**Instructions for the task**
All that should come back is the lines of the data below from the one containing "reported := false" to the one containing "State.reset is a", inclusive, exactly as they stand.

**Collected data entries**
-- ==== Sys2Proof/Machine/RingRequests.lean ====
section
/-!
DEFINITION. The requests to the capture ring (07_capture_ring.md): SET_RING, READ_RING and TRIM_RING.
-/

namespace Sys2Proof.Machine

/-- The policy of its byte, none for an unassigned code (R178). -/
def RingPolicy.ofCode (b : Byte) : Option RingPolicy :=
  if b = 0 then some .keepOldest else if b = 1 then some .keepNewest else none

def onSetRing : Handler := fun f s =>
  let threshold := fieldAt f.payload 1 2
  match RingPolicy.ofCode (byteAt f.payload 0) with
  | none => (s, detail1 .badField 1)
  | some policy =>
    if threshold = 0 ∨ 512 < threshold then (s, detail1 .badField 2)
    else
      (s.setRing { s.ring with policy := policy, threshold := threshold },
       detail1 .ok 0 ++ [policy.code] ++ leBytes 2 threshold
         ++ leBytes 2 s.ring.records.length ++ wordBytes s.ring.nextSerial)

/-- SET_RING (R123): replaces policy and threshold, and returns the fill and the next serial. -/
def execSetRing (s : State) : Host.Outcome State Fault Refusal :=
  .next (decoderStep .setRing onSetRing s)

/-- The stored records from the first one a read returns (R124): all of them, or those from the first whose
serial is after `after`. -/
def Ring.readFrom (r : Ring) (after : Option Serial) : List CaptureRecord :=
  match after with
  | none => r.records
  | some a => r.records.dropWhile fun x => atOrBefore x.serial a

/-- The start of a READ_RING: oldest (none) or after a serial; outer none for an unassigned code
(R124, R178). -/
def readStart (mode : Byte) (serial : Serial) : Option (Option Serial) :=
  if mode = 0 then some none else if mode = 1 then some (some serial) else none

def onReadRing : Handler := fun f s =>
  let n := (byteAt f.payload 5).toNat
  match readStart (byteAt f.payload 0) (wordAt f.payload 1) with
  | none => (s, statusAlone .badField)
  | some after =>
    if n = 0 ∨ 9 < n then (s, statusAlone .badField)
    else
      let from_ := s.ring.readFrom after
      (s, okFields (leBytes 2 s.ring.records.length
        ++ [byteOf (from_.take n).length, flagByte (decide (n < from_.length))]
        ++ (from_.take n).flatMap recordBytes))

/-- READ_RING (R124): returns up to 9 stored records without removing any. -/
def execReadRing (s : State) : Host.Outcome State Fault Refusal :=
  .next (decoderStep .readRing onReadRing s)

/-- The ring after a trim through a serial (R125). -/
def Ring.trim (r : Ring) (serial : Serial) : Ring :=
  { r with records := r.records.dropWhile fun x => atOrBefore x.serial serial }

def onTrimRing : Handler := fun f s =>
  let r := s.ring.trim (wordAt f.payload 0)
  (s.setRing r,
   okFields (leBytes 2 (s.ring.records.length - r.records.length) ++ leBytes 2 r.records.length
     ++ wordBytes r.nextSerial))

/-- TRIM_RING (R125): removes from the oldest end the records at or before a serial. -/
def execTrimRing (s : State) : Host.Outcome State Fault Refusal :=
  .next (decoderStep .trimRing onTrimRing s)

end Sys2Proof.Machine
end

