-- ==== Sys2Proof/Certificates/Slice0/Obligations.lean ====
section
/-!
DEFINITION. The statements about the station, one proposition each, in the order of OBLIGATIONS.json. A
statement on an event's result says that the command answers the next state it describes.
-/

section

open Sys2Proof Sys2Proof.Machine

/-! ### The queue, the clock and the resets -/

/-- A step takes the command at the front of the queue and executes it with the queue's rest. -/
def Obligations.StepTakesFrontCommand : Prop :=
  ∀ (c : Instr) (s : State), step { s with pending := c :: s.pending } = exec c s

/-- On an empty queue with nothing due one microsecond passes: elapsed time and timestamp count outside a
reset, elapsed time alone in a POWER or PIN reset, neither in a REQUEST reset (the model's clock,
notes/assumptions/1.md and 9.md). On an empty queue with events due, one of them is executed, whichever the
free choice takes (notes/assumptions/2.md); the counter of free choices alone may move besides. The events due
are the sample of the lines and the timers that have run out, as the next statement gives them. -/
def Obligations.IdleStepPassesTimeOrTakesADueEvent : Prop :=
  (∀ s : State, s.pending = [] → s.dueEvents = [] →
     step s = .next
       (match s.resetting with
         | none => { s with now := s.now + 1, timestamp := s.timestamp + 1 }
         | some .power => { s with now := s.now + 1 }
         | some .pin => { s with now := s.now + 1 }
         | some .request => s))
  ∧ (∀ s : State, s.pending = [] → s.dueEvents ≠ [] →
       ∃ c ∈ s.dueEvents, ∃ n, step s = exec c { s with freeIx := n })

/-- The events an idle step may take are exactly the sample of the lines, once in every microsecond (its
receivers in a free order, notes/assumptions/5.md), and the timers that have run out, and none in a reset; an
opening comparison waits for this microsecond's sample (the model's, notes/assumptions/7.md). A timer event
that is not due changes nothing: it cannot come then (the model's reading, notes/assumptions/3.md).

What belongs to this list is the model's choice: that an idle step takes due events at all
(notes/assumptions/2.md), the sample with the outside as it stands (notes/assumptions/6.md), and that
GAP_TIMEOUT, which R144 puts at 4 character times, and the decoder's steps are left to the sender
(notes/assumptions/25.md and 4.md). -/
def Obligations.TimerEventsActExactlyWhenDue : Prop :=
  (∀ (s : State) (c : Instr), c ∈ s.dueEvents ↔
     s.resetting = none ∧
       ((∃ l st t, c = .holdExpiry l ∧ (s.lane l).state = .running ∧ (s.lane l).current = some st
           ∧ st.kind = .drive ∧ (s.lane l).timer = some t ∧ t ≤ s.now)
         ∨ (∃ l st t, c = .awaitTimeout l ∧ (s.lane l).state = .running
           ∧ (s.lane l).current = some st ∧ st.kind = .await ∧ (s.lane l).timer = some t
           ∧ t ≤ s.now)
         ∨ (∃ l st e, c = .openingComparison l ∧ (s.lane l).state = .running
           ∧ (s.lane l).current = some st ∧ (st.check = .throughout ∨ st.check = .awaitMatch)
           ∧ (s.lane l).opened = false ∧ (s.lane l).settleEnd = some e ∧ e < s.now
           ∧ s.sampleAt = s.now ∧ ∀ t, (s.lane l).timer = some t → s.now ≤ t)
         ∨ (∃ l, c = .timeTrigger l ∧ (s.lane l).state = .armed ∧ (s.lane l).triggerArmed = true
           ∧ s.timestamp = (s.lane l).startTime)
         ∨ (∃ w, c = .holdoffExpiry w ∧ (s.watch w).holdoffEnd = some s.timestamp)
         ∨ (∃ since, c = .guardExpiry ∧ s.guard = .running since
           ∧ since + s.guardPeriod.toNat * 1000 ≤ s.now)
         ∨ (∃ x, c = .replyDelayExpiry ∧ s.link.slot = some x ∧ x.sendingSince = none
           ∧ s.link.replyDelay.toNat * 10 * 1000000
               ≤ (s.now - x.requestEnd) * Config.bitRate s.link.rate)
         ∨ (∃ x since, c = .replyEnd ∧ s.link.slot = some x ∧ x.sendingSince = some since
           ∧ (x.reply.payload.length + 8) * 10 * 1000000
               ≤ (s.now - since) * Config.bitRate s.link.rate)
         ∨ (c = .changeEvent s.outside (Config.freeOrder s.freeIx) ∧ s.sampleAt ≠ s.now)))
  ∧ (∀ (s : State) (l : LaneId) (w : WatchId) (c : Instr),
       c ∈ [.holdExpiry l, .awaitTimeout l, .openingComparison l, .timeTrigger l, .holdoffExpiry w,
         .guardExpiry, .replyDelayExpiry, .replyEnd] →
       c ∉ s.dueEvents → exec c s = .next s)

/-- POWER_RESET and RESET_PIN begin a full reset with their cause, at once and in every state, but join a
POWER or PIN reset that lasts. Through it no line is driven, ATTN is released, the reply on the line is
ended, every lane is IDLE, and the queue of frames is empty. (That the blocks are empty from the beginning of
the reset on is the model's choice, notes/assumptions/8.md.) -/
def Obligations.ResetCausesHoldTheStation : Prop :=
  ∀ s : State,
    (s.resetting = none ∨ s.resetting = some .request →
      ∀ p ∈ [(Instr.powerReset, ResetCause.power), (Instr.resetPin, ResetCause.pin)],
        ∃ t : State, exec p.1 s = .next t ∧ t.resetting = some p.2 ∧ t.pending = s.pending
          ∧ t.now = s.now ∧ t.driven = 0 ∧ t.attn = false ∧ t.link.slot = none
          ∧ t.link.assembly = [] ∧ t.link.inbound = [] ∧ t.ring.records = []
          ∧ t.notices.entries = [] ∧ t.slots = [] ∧ ∀ l, (t.lane l).state = .idle)
      ∧ (s.resetting = some .power ∨ s.resetting = some .pin →
        exec .powerReset s = .next s ∧ exec .resetPin s = .next s)

/-- FULL_RESET_END leaves every block at its values after a full reset, with the straps read, the first
sample taken (no line is driven: a line stands at its outside level, or high), the timestamp 0, the guard OFF
and STATION_RESTARTED recorded with the cause; ATTN is asserted. (The queue of commands, the elapsed time and
the counter of free choices, the form of `outside`, and the values of `sampleAt`, `listenFrom`, `driveValue`,
`origin` and `opened`, are the model's: notes/assumptions/6.md, 11.md, 12.md, 16.md.) -/
def Obligations.FullResetEndSetsEveryBlock : Prop :=
  ∀ (s : State) (cause : ResetCause) (adr : BitVec 5) (spd : BitVec 2) (o : Outside),
    s.resetting = some cause →
      ∃ t : State, exec (.fullResetEnd adr spd o) s = .next t ∧ t.attn = true
        ∧ t =
          { pending := s.pending, now := s.now, freeIx := s.freeIx, resetting := none,
            timestamp := 0, guardPeriod := 0, guard := .off,
            link :=
              { address := adr, rate := spd, groups := 0, assembly := [], listenFrom := s.now,
                inbound := [], unicastStore := none, groupStore := none, slot := none,
                replyDelay := 2, discarded := 0, overrun := 0, collision := 0, repeats := 0 },
            slots := [], refs := Vector.replicate 128 0, claims := Vector.replicate 40 .free,
            outside := o, sampled := (o.held &&& o.levels) ||| ~~~o.held, sampleAt := s.now,
            lanes :=
              Vector.replicate 4
                { state := .idle, segments := [],
                  options :=
                    { tick := .us10, settle := 0, checkpoint := none, loop := false,
                      record := false },
                  sources := 0, startTime := 0, triggerArmed := false,
                  position := { entry := 0, pass := 0, offset := 0 }, current := none,
                  driveValue := 0, origin := 0, timer := none, settleEnd := none,
                  opened := false, checking := false, pausePending := false,
                  restartPending := false, stopRequested := false, passCount := 0,
                  faultCount := 0, lastResult := .none, resumePoint := .none,
                  runSource := none },
            watches :=
              Vector.replicate 8
                { state := .undefined, defn := none, hits := 0, holdoffEnd := none },
            ring := { records := [], nextSerial := 1, policy := .keepOldest, threshold := 384 },
            notices :=
              { entries :=
                  [{ serial := 1, key := .stationRestarted, count := 1, detail := .cause cause,
                     reported := false }],
                nextSerial := 2, mask := 0x0FFF } }

/-- State.reset is a station at the end of a full reset: every slot EMPTY, every count 0, every line FREE,
every lane and watch cleared, the ring, the notice set and station control at their reset values; the sampled
state is what the lines stand at. (Cause, straps and what the outside does are the model's,
notes/assumptions/10.md, and are not stated here.) -/
def Obligations.ResetStateHoldsTheResetValues : Prop :=
  State.reset.pending = [] ∧ State.reset.resetting = none ∧ State.reset.timestamp = 0
    ∧ State.reset.guardPeriod = 0 ∧ State.reset.guard = .off
    ∧ (∀ n, State.reset.slot n = none) ∧ (∀ p, State.reset.refCount p = 0)
    ∧ (∀ n, State.reset.claim n = .free) ∧ State.reset.driven = 0
    ∧ State.reset.sampled = State.reset.lineLevels
    ∧ (∀ l, State.reset.lane l = Lane.cleared) ∧ (∀ w, State.reset.watch w = Watch.cleared)
    ∧ State.reset.ring = { records := [], nextSerial := 1, policy := .keepOldest, threshold := 384 }
    ∧ State.reset.notices.entries.map (fun e => (e.serial, e.key, e.count, e.reported))
        = [(1, .stationRestarted, 1, false)]
    ∧ State.reset.notices.nextSerial = 2 ∧ State.reset.notices.mask = 0x0FFF
    ∧ State.reset.attn = true
    ∧ State.reset.link.groups = 0 ∧ State.reset.link.assembly = []
    ∧ State.reset.link.inbound = [] ∧ State.reset.link.unicastStore = none
    ∧ State.reset.link.groupStore = none ∧ State.reset.link.slot = none
    ∧ State.reset.link.replyDelay = 2 ∧ State.reset.link.discarded = 0
    ∧ State.reset.link.overrun = 0 ∧ State.reset.link.collision = 0
    ∧ State.reset.link.repeats = 0

/-- In a reset every command but the two reset causes and FULL_RESET_END changes nothing, and FULL_RESET_END
changes nothing outside one (the model's reading, notes/assumptions/3.md and 8.md). -/
def Obligations.OnlyResetEventsActInAReset : Prop :=
  ∀ (s : State) (c : Instr),
    (s.resetting ≠ none → c ≠ .powerReset → c ≠ .resetPin →
        (∀ adr spd o, c ≠ .fullResetEnd adr spd o) → exec c s = .next s)
      ∧ ∀ adr spd o, s.resetting = none → exec (.fullResetEnd adr spd o) s = .next s

/-! ### The link receiver -/

/-- BYTE_RECEIVED assembles frames. In HUNT a byte other than 0xC3 is passed over and 0xC3 begins a frame;
after it the byte is taken until the frame is whole, and a LEN out of range is left to another statement. A
byte that began while a reply is being sent, or before the last release of the line, is not looked at, and a
byte that began more than 4 character times after the last one of a frame finds the receiver in HUNT. (The
release as a moment is the model's, notes/assumptions/12.md; so are the moments and group sets kept with the
bytes, notes/assumptions/13.md.) -/
def Obligations.ByteReceivedAssemblesFrames : Prop :=
  ∀ (s : State) (b : Byte) (began : Moment), s.resetting = none →
    let k := s.link
    let new : RxByte := { value := b, received := s.now, groups := k.groups }
    (k.listens began = true ↔
        (∀ x, k.slot = some x → x.sendingSince = none) ∧ k.listenFrom ≤ began)
      ∧ (k.gapPassed began = true ↔
        ∃ last, k.assembly.getLast? = some last
          ∧ 4 * 10 * 1000000 < (began - last.received) * Config.bitRate k.rate)
      ∧ (k.listens began = false → exec (.byteReceived b began) s = .next s)
      ∧ (k.listens began = true → k.gapPassed began = true →
          exec (.byteReceived b began) s =
            exec (.byteReceived b began)
              { s with link := { k with assembly := [], discarded := saturate 65535 k.discarded } })
      ∧ (k.listens began = true → k.gapPassed began = false → k.assemblyOk →
          (k.assembly = [] → b ≠ 0xC3 → exec (.byteReceived b began) s = .next s)
            ∧ (k.assembly = [] → b = 0xC3 →
                exec (.byteReceived b began) s = .next { s with link := { k with assembly := [new] } })
            ∧ (k.assembly.length = 1 ∨ k.assembly.length = 2
                  ∨ (k.assembly.length = 3 ∧ 2 ≤ b.toNat ∧ b.toNat ≤ 242)
                  ∨ (4 ≤ k.assembly.length ∧ k.assembly.length + 1 < k.lenByte + 6) →
                exec (.byteReceived b began) s =
                  .next { s with link := { k with assembly := k.assembly ++ [new] } }))

/-- A LEN below 2 or above 242 discards the frame at that byte, counted, and DEST and SRC are looked at
again: a 0xC3 among them begins a new frame. A frame whose CRC fails is discarded and counted once, and the
bytes after its SYNC are looked at again in order, as `LooksAt` says whatever they hold: a 0xC3 among them
begins a new frame, which is discarded and counted again for a LEN out of range or a wrong CRC, ends as a whole
frame, or stays in assembly. Every byte looked at has this outcome. Where less than a whole frame is found the
state is written out. The CRC is right when the last two bytes are the CRC of DEST to the last payload byte,
high byte first: CRC-16, polynomial 0x1021, initial value 0xFFFF, not reflected, not inverted.

Of these the model's readings are: that BYTE_RECEIVED of the second CRC byte judges the frame like
FRAME_RECEIVED (notes/assumptions/24.md); that a frame found among the bytes ends at the kept moment of its last
byte, is judged by the group set kept with that byte, and restarts the guard to that moment
(notes/assumptions/13.md; R158 and R167 speak of the frame's end); that a byte carries the moment it began, by
which it is looked at and its gap judged (notes/assumptions/12.md); and that the second look begins at DEST
(R145, against the short line of 95_what_each_step_holds.md: notes/assumptions/20.md). -/
def Obligations.DiscardedFramesAreLookedAtAgain : Prop :=
  (∀ (s : State) (b : Byte) (began : Moment) (sync dest src : RxByte), s.resetting = none →
     s.link.listens began = true → s.link.gapPassed began = false →
     s.link.assembly = [sync, dest, src] → sync.value = 0xC3 → b.toNat < 2 ∨ 242 < b.toNat →
       let new : RxByte := { value := b, received := s.now, groups := s.link.groups }
       exec (.byteReceived b began) s =
         .next { s with
           link := { s.link with
             discarded := saturate 65535 s.link.discarded
             assembly :=
               if dest.value = 0xC3 then [dest, src, new]
               else if src.value = 0xC3 then [src, new] else [] } })
  ∧ (∀ (s : State) (b : Byte) (began : Moment), s.resetting = none →
       s.link.listens began = true → s.link.gapPassed began = false →
       let new : RxByte := { value := b, received := s.now, groups := s.link.groups }
       (∃ t : State, exec (.byteReceived b began) s = .next t
           ∧ LooksAt s (s.link.assembly ++ [new]) t)
         ∧ (s.link.assemblyOk → 4 ≤ s.link.assembly.length →
           s.link.assembly.length + 1 = s.link.lenByte + 6 →
           frameCrcOk (s.link.assembly.map RxByte.value ++ [b]) = false →
             let later := s.link.assembly.tail ++ [new]
             (∃ t : State, exec (.frameReceived b began) s = .next t
                 ∧ exec (.byteReceived b began) s = .next t ∧ LooksAt s.discardCounted later t)
               ∧ let k : Link :=
                   { s.link with
                     assembly := later.dropWhile fun x => x.value != 0xC3
                     discarded := saturate 65535 s.link.discarded }
                 k.assemblyOk →
                   exec (.frameReceived b began) s = .next { s with link := k }
                     ∧ exec (.byteReceived b began) s = .next { s with link := k }))
  ∧ (∀ values : List Byte, 3 ≤ values.length →
       (frameCrcOk values = true ↔
         ∃ sync covered, values = [sync] ++ covered
             ++ [(crc16 covered).extractLsb' 8 8, (crc16 covered).extractLsb' 0 8]))
  ∧ crc16 [] = 0xFFFF
  ∧ ∀ (bytes : List Byte) (b : Byte),
      crc16 (bytes ++ [b]) =
        Nat.repeat (fun r : BitVec 16 => if r.msb then (r <<< 1) ^^^ 0x1021 else r <<< 1) 8
          (crc16 bytes ^^^ (b.setWidth 16 <<< 8))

**Final answer**
                     reported := false }],
                nextSerial := 2, mask := 0x0FFF } }

/-- State.reset is a station at the end of a full reset: every slot EMPTY, every count 0, every line FREE,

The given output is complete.